- Work required
Gather each line of the entries below that includes "answers".

- Information shown
-- ==== Sys2Proof/Tests/Slice0.lean ====
section
/-! SUPPORT. Tests. Expected results are the spec's own: the vectors of spec/95_test_vectors.md and the encodings of the rules
named. The theorems named witness_… show states and operands that meet the hypotheses of the statements in
Certificates/Slice0/Obligations.lean, clause by clause. -/

namespace Sys2Proof.Tests

open Sys2Proof.Machine

/-! ### Helpers -/

/-- A ready 128×64 block with a clear buffer and the given answers to come (after G1 of spec/95). -/
def ready64 (ds : List (Option Answer)) : State :=
  { State.reset with geomW := 128, geomH := 64, ready := true, devAddr := 0x3C, fb := [(0, 0x40)], draws := ds }

/-- A ready 128×32 block with a clear buffer (after G2 of spec/95). -/
def ready32 (ds : List (Option Answer)) : State := { ready64 ds with geomH := 32, devAddr := 0x3D }

/-- A ready 128×64 block to which the host has admitted `src`. -/
def withSrc (src : Memory) : State := { ready64 [] with src := src }

/-- A block whose operation stream is `ws`. -/
def withOps (ws : List Word) : State := { ready64 [] with ops := ws }

/-- The next state of an outcome. -/
def after : Host.Outcome State Fault Refusal → Option State
  | .next t => some t
  | .fault _ => none
  | .refused _ => none

/-- The fault of an outcome. -/
def faultOf : Host.Outcome State Fault Refusal → Option Fault
  | .next _ => none
  | .fault f => some f
  | .refused _ => none

/-- The configuration of vector I13, and the default preset of R96 with contrast 100 (I1). -/
def cfgI13 : InitConfig := ⟨1, 2, 0, 0, 3, 1, 0, 0xFF, 15, 15, 15, 1, 5, 0x30⟩
/-- See `cfgI13`. -/
def cfgI1 : InitConfig := ⟨0, 0, 1, 1, 0, 0, 1, 100, 0, 8, 1, 15, 0, 0x20⟩
/-- I1 with pre-charge phase 2 = 16 (I4). -/
def cfgI4 : InitConfig := { cfgI1 with pc2 := 16 }

/-! ### Decoding: words and bytes written out from the spec -/

/-- spec/95 G1. -/
theorem test_decode_geom_G1 : decodeOp 0x00003C0040008001 none = .instr (.geom 128 64 0x3C) 1 := by decide

/-- spec/95 G10. -/
theorem test_decode_release : decodeOp 0x0000000000000002 none = .instr .release 1 := by decide

/-- spec/95 I13. -/
theorem test_decode_init_I13 : decodeOp 0x000000000001CB03 (some 0x003005010F0F0FFF) = .instr (.init 1 ⟨1, 2, 0, 0, 3, 1, 0, 0xFF, 15, 15, 15, 1, 5, 0x30⟩) 2 := by decide

/-- spec/95 K1. -/
theorem test_decode_clear : decodeOp 0x0000000000000004 none = .instr .clear 1 := by decide

/-- spec/95 A4. -/
theorem test_decode_setArea_A4 : decodeOp 0x0000000505030305 none = .instr (.setArea 3 3 5 5) 1 := by decide
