-- ==== Sys2Proof/Machine/Configure.lean ====
section
/-! DEFINITION. The configuration commands (43_config_commands.md). -/

namespace Sys2Proof.Machine

/-- `SET_FULL` (R160). -/
def execSetFull (_data : Word) (s : State) : Host.Outcome State Fault Refusal :=
  whenIdle s fun t => requestPersist { t with fine := false }

/-- `SET_HALF` (R161). -/
def execSetHalf (_data : Word) (s : State) : Host.Outcome State Fault Refusal :=
  whenIdle s fun t => requestPersist { t with fine := true }

/-- `SET_SDIV v` (R162): any value, stored as it is; `DIVCNT` is not cleared. -/
def execSetSdiv (data : Word) (s : State) : Host.Outcome State Fault Refusal :=
  whenIdle s fun t => requestPersist { t with sdiv := sdivOperand data }

/-- `HOLD_ON` (R163): in every state; the driver is enabled at once. -/
def execHoldOn (_data : Word) (s : State) : Host.Outcome State Fault Refusal :=
  .next (requestPersist (drvEnable { s.begin with hold := true }))

/-- `HOLD_OFF` (R164): in every state; the driver stays as it is and the countdown is armed; `PREQ` is
not written. -/
def execHoldOff (_data : Word) (s : State) : Host.Outcome State Fault Refusal :=
  .next (arm { s.begin with hold := false })

end Sys2Proof.Machine
end

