-- ==== Sys2Proof/Machine/Step.lean ====
section
/-! DEFINITION. One step of the machine: the next input, if there is one. -/

namespace Sys2Proof.Machine

/-- One step. Between events the block simply waits (R206): with no input nothing changes, and the
output ports carry no strobe. -/
def step (s : State) : Host.Outcome State Fault Refusal :=
  match s.inputs with
  | [] => .next s.begin
  | x :: rest => perform x { s with inputs := rest }

/-- The state in which the next step runs the instruction that a word of the opcode table's numbering
stands for (log 4, log 5). -/
def State.withFetchWord (s : State) (nbits w : Nat) : State :=
  match portWordOfTable nbits w with
  | none => s
  | some p =>
    match inputOf p with
    | none => s
    | some x => s.withInput x

end Sys2Proof.Machine
end

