-- ==== Sys2Proof/Laws/Ops.lean ====
section
/-! SUPPORT. What each shared operation can do, said once. -/

namespace Sys2Proof.Machine

@[simp] theorem andThen_next (s : State) (f : State → Host.Outcome State Fault Refusal) :
    andThen (.next s) f = f s := rfl

/-- A sequence that answers a next state has one after its first part. -/
theorem andThen_eq_next {o : Host.Outcome State Fault Refusal}
    {f : State → Host.Outcome State Fault Refusal} {t : State} (h : andThen o f = .next t) :
    ∃ s, o = .next s ∧ f s = .next t := by
  cases o with
  | next s => exact ⟨s, rfl, h⟩
  | fault r => exact nomatch r
  | refused r => exact absurd h (by simp [andThen])

/-- A guarded command's two outcomes (R140). -/
theorem whenIdle_cases {s t : State} {effect : State → State} (h : whenIdle s effect = .next t) :
    (s.moving = true ∧ t = s.begin) ∨ (s.moving = false ∧ t = effect s.begin) := by
  unfold whenIdle at h
  cases hm : s.moving <;> simp [hm] at h
  · exact .inr ⟨rfl, h.symm⟩
  · exact .inl ⟨rfl, h.symm⟩

theorem whenIdle_moving {s : State} (effect : State → State) (h : s.moving = true) :
    whenIdle s effect = .next s.begin := by simp [whenIdle, h]

theorem whenIdle_idle {s : State} (effect : State → State) (h : s.moving = false) :
    whenIdle s effect = .next (effect s.begin) := by simp [whenIdle, h]

@[simp] theorem Output.merge_idle (a : Output) : a.merge Output.idle = a := by
  cases a
  simp [Output.merge, Output.idle]

@[simp] theorem Output.idle_merge (a : Output) : Output.idle.merge a = a := by
  cases a
  simp [Output.merge, Output.idle]

/-- The delay is at least one tick (R9). -/
theorem one_le_disableDelayTicks : 1 ≤ Config.disableDelayTicks := by
  unfold Config.disableDelayTicks
  omega

end Sys2Proof.Machine
end

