/-- The fields of a stored record decode to what was encoded (R209). -/
theorem HoldsRecord.recordFields {m : Memory} {w : BitVec 26} (h : HoldsRecord m w) :
    recordFields m = w := by
  simp only [HoldsRecord, recordCells, List.forall_mem_cons] at h
  obtain ⟨_, hpos1, hpos2, hfine, hsdiv, hhold, _⟩ := h
  rw [Machine.recordFields, hpos1, hpos2, hfine, hsdiv, hhold, flagOfByte_flagByte,
    flagOfByte_flagByte, posOfBytes_posByte, packPersisted_fields]

/-! ### `load()` (R208) -/

theorem loadInit_of_marker {m : Memory} (h : Memory.read m 0 = Config.marker) :
    loadInit m = recordFields m := if_pos h

theorem loadInit_of_mismatch {m : Memory} (h : Memory.read m 0 ≠ Config.marker) :
    loadInit m = defaultInit := if_neg h

theorem loadWrites_of_marker {m : Memory} (h : Memory.read m 0 = Config.marker) :
    loadWrites m = [] := if_pos h

theorem loadMemory_of_marker {m : Memory} (h : Memory.read m 0 = Config.marker) :
    loadMemory m = m := by rw [loadMemory, loadWrites_of_marker h, writeCells]

theorem loadMemory_of_mismatch {m : Memory} (h : Memory.read m 0 ≠ Config.marker) :
    loadMemory m = writeCells (recordCells defaultInit) m := by
  rw [loadMemory, loadWrites, if_neg h]

/-- After the repair storage holds the record of the defaults. -/
theorem loadMemory_holdsRecord {m : Memory} (hm : Memory.wf m = true)
    (h : Memory.read m 0 ≠ Config.marker) : HoldsRecord (loadMemory m) defaultInit := by
  intro c hc
  rw [loadMemory_of_mismatch h]
  exact writeCells_read (recordCells_nodup _) (fun _ => recordCells_offset) hm hc

theorem HoldsRecord.loadInit {m : Memory} {w : BitVec 26} (h : HoldsRecord m w) :
    loadInit m = w := (loadInit_of_marker h.marker).trans h.recordFields

/-- Settles O50: what `save()` leaves is a record of its snapshot, whose marker matches and whose
fields decode to it. -/
theorem saveThenLoadRoundTrip : Obligations.SaveThenLoadRoundTrip := fun w _ hm =>
  have hrec := saveCells_holdsRecord w hm
  ⟨hrec.loadInit, loadWrites_of_marker hrec.marker⟩

/-- Settles O52, by the two branches of `load()`: the record's fields as they are, or the defaults
and their record in storage. -/
theorem loadAdoptsOrRepairs : Obligations.LoadAdoptsOrRepairs := by
  refine fun m hm => ⟨fun h => ?_, fun h => ?_⟩
  · rw [loadInit_of_marker h]
    exact ⟨loadMemory_of_marker h, persistedPos_pack .., persistedFine_pack ..,
      persistedSdiv_pack .., persistedHold_pack ..⟩
  · rw [loadInit_of_mismatch h]
    exact ⟨persistedPos_pack .., persistedFine_pack .., persistedSdiv_pack ..,
      persistedHold_pack .., loadMemory_holdsRecord hm h⟩

/-! ### Start-up (R208, R262) -/

/-- Start-up is `RESET` with the word that `load()` hands to it, on the storage that `load()`
leaves; the environment starts afresh. -/
theorem perform_powerUp {s t : State} (h : exec (.reset (loadInit s.nv)) s = .next t) :
    perform .powerUp s =
      .next
        { t with
          nv := loadMemory s.nv
          saving := none
          rx := .idle
          lastCommand := 0
          now := 0
          out := { t.out with nvWrites := loadWrites s.nv } } := by
  simp [perform, envPowerUp, h]

/-- After start-up the persisted registers are the fields of what `load()` adopted. -/
theorem perform_powerUp_fields {s t : State} (h : perform .powerUp s = .next t) :
    t.pos = persistedPos (loadInit s.nv) ∧ t.fine = persistedFine (loadInit s.nv) ∧
      t.sdiv = persistedSdiv (loadInit s.nv) ∧ t.hold = persistedHold (loadInit s.nv) := by
  cases (perform_powerUp rfl).symm.trans h
  exact ⟨rfl, rfl, rfl, rfl⟩

/-- `RESET` with the defaults installs the registers of the reset state, `DIR` apart (R37, R260). -/
theorem sameRegister_reset_defaultInit {s t : State} (h : exec (.reset defaultInit) s = .next t)
    {r : Register} (hr : r ≠ .dir) : SameRegister r State.reset t := by
  cases h
  cases r with
  | pos | tgt => exact persistedPos_pack ..
  | fine => exact persistedFine_pack ..
  | sdiv => exact persistedSdiv_pack ..
  | hold => exact persistedHold_pack ..
  | dir => exact absurd rfl hr
  | _ => rfl

/-- Settles O13: on a mismatch `load()` hands the defaults to `RESET` and stores their record. -/
theorem powerUpOnUninitialisedStorage : Obligations.PowerUpOnUninitialisedStorage := by
  intro s hm hmis
  obtain ⟨t, ht⟩ := exec_total (.reset (loadInit s.nv)) s
  refine ⟨_, perform_powerUp ht, fun r hr => ?_, loadMemory_holdsRecord hm hmis⟩
  rw [loadInit_of_mismatch hmis] at ht
  have hreg := sameRegister_reset_defaultInit ht hr
  cases r <;> exact hreg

- Task answer
/-- A ready 128×64 block with a clear buffer and the given answers to come (after G1 of spec/95). -/
/-- A sequence that answers a next state has one after its first part. -/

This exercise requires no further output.